■ **INSTRUCTIONS TO FOLLOW**: From the records below, print exactly the lines starting at the one containing "above, a, c =>" and ending at the one containing "four planes. -/", ends included, and nothing else.

■ **MATERIALS PROVIDED**:
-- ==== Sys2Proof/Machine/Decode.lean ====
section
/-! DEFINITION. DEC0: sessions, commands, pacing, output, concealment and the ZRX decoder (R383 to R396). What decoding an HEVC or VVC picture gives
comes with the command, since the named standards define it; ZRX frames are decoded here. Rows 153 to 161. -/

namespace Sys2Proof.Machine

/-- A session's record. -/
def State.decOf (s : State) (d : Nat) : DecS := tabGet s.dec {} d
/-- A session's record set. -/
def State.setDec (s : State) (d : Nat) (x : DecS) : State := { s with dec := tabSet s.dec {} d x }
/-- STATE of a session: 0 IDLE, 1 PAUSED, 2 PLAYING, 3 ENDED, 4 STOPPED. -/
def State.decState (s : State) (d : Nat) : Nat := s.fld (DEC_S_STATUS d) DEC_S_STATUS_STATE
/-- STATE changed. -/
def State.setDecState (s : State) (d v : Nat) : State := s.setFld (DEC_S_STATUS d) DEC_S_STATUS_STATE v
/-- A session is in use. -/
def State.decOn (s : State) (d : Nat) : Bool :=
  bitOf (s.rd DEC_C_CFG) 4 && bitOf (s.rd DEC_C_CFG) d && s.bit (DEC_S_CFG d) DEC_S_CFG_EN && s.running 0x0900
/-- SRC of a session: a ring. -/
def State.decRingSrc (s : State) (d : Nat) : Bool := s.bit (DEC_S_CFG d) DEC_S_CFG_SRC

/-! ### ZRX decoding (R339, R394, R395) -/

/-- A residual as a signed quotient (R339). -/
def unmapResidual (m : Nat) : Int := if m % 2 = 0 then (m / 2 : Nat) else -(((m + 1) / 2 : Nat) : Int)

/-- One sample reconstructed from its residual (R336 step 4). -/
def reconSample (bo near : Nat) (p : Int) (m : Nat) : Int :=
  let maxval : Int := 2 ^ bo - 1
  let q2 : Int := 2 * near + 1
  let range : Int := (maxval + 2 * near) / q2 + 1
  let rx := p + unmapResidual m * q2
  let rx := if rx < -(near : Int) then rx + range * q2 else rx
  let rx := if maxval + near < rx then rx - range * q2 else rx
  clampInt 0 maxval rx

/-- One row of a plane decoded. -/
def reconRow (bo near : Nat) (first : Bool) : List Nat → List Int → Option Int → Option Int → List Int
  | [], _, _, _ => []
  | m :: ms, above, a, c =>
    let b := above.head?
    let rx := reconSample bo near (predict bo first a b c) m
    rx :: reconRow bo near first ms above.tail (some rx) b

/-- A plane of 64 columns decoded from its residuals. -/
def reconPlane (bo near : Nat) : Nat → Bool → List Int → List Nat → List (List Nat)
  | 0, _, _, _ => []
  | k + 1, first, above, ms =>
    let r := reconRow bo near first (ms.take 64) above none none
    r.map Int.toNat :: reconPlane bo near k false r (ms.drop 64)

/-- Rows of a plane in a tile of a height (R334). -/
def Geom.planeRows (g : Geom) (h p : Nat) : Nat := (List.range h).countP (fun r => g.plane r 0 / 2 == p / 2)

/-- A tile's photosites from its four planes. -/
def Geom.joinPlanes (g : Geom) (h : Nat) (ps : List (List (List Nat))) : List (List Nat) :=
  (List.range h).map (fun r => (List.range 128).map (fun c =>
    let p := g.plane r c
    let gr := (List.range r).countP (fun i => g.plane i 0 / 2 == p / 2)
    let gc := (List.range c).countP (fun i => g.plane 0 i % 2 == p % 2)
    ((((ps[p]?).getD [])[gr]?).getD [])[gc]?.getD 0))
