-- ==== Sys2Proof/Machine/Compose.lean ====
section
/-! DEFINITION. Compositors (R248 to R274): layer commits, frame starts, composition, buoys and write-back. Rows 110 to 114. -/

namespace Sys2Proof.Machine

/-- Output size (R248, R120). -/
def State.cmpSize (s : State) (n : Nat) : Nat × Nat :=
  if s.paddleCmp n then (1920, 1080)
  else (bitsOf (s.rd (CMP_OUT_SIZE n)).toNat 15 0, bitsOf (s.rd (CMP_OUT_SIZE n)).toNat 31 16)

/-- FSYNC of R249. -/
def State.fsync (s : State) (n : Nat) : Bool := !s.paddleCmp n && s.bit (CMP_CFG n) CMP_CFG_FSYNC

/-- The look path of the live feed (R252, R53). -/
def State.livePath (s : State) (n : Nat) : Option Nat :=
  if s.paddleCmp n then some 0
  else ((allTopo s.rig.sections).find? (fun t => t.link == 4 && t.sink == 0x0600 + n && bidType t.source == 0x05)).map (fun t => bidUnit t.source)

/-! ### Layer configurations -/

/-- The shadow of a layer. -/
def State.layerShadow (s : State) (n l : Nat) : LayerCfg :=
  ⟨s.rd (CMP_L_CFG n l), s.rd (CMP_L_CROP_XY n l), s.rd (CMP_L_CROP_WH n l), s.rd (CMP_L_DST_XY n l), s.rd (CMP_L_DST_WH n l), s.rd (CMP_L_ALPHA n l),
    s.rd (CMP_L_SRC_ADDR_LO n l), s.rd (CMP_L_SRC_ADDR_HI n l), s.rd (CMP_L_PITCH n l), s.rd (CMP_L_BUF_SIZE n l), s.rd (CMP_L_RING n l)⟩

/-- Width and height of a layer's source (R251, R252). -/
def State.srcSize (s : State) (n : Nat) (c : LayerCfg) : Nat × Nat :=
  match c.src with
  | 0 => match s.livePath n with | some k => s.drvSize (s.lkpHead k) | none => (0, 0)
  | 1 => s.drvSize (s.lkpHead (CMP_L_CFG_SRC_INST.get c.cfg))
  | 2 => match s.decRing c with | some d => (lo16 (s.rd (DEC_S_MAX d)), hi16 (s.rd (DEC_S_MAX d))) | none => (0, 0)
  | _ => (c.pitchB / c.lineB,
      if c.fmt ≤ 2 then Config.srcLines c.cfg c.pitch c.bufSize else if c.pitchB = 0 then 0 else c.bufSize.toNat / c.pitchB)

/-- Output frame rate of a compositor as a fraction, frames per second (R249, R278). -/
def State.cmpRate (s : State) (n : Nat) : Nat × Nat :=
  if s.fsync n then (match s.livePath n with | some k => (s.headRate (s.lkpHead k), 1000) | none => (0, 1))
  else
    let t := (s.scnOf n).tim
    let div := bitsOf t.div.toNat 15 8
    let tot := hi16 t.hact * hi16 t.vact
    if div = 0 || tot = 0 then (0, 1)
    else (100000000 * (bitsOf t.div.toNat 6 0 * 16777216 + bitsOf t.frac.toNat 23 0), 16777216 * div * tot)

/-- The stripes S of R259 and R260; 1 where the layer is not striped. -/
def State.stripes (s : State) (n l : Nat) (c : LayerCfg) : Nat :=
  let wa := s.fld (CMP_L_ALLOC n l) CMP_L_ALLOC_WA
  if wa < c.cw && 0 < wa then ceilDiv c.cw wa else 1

■ **FINAL ANSWER**:
  | m :: ms, above, a, c =>
    let b := above.head?
    let rx := reconSample bo near (predict bo first a b c) m
    rx :: reconRow bo near first ms above.tail (some rx) b

/-- A plane of 64 columns decoded from its residuals. -/
def reconPlane (bo near : Nat) : Nat → Bool → List Int → List Nat → List (List Nat)
  | 0, _, _, _ => []
  | k + 1, first, above, ms =>
    let r := reconRow bo near first (ms.take 64) above none none
    r.map Int.toNat :: reconPlane bo near k false r (ms.drop 64)

/-- Rows of a plane in a tile of a height (R334). -/
def Geom.planeRows (g : Geom) (h p : Nat) : Nat := (List.range h).countP (fun r => g.plane r 0 / 2 == p / 2)

/-- A tile's photosites from its four planes. -/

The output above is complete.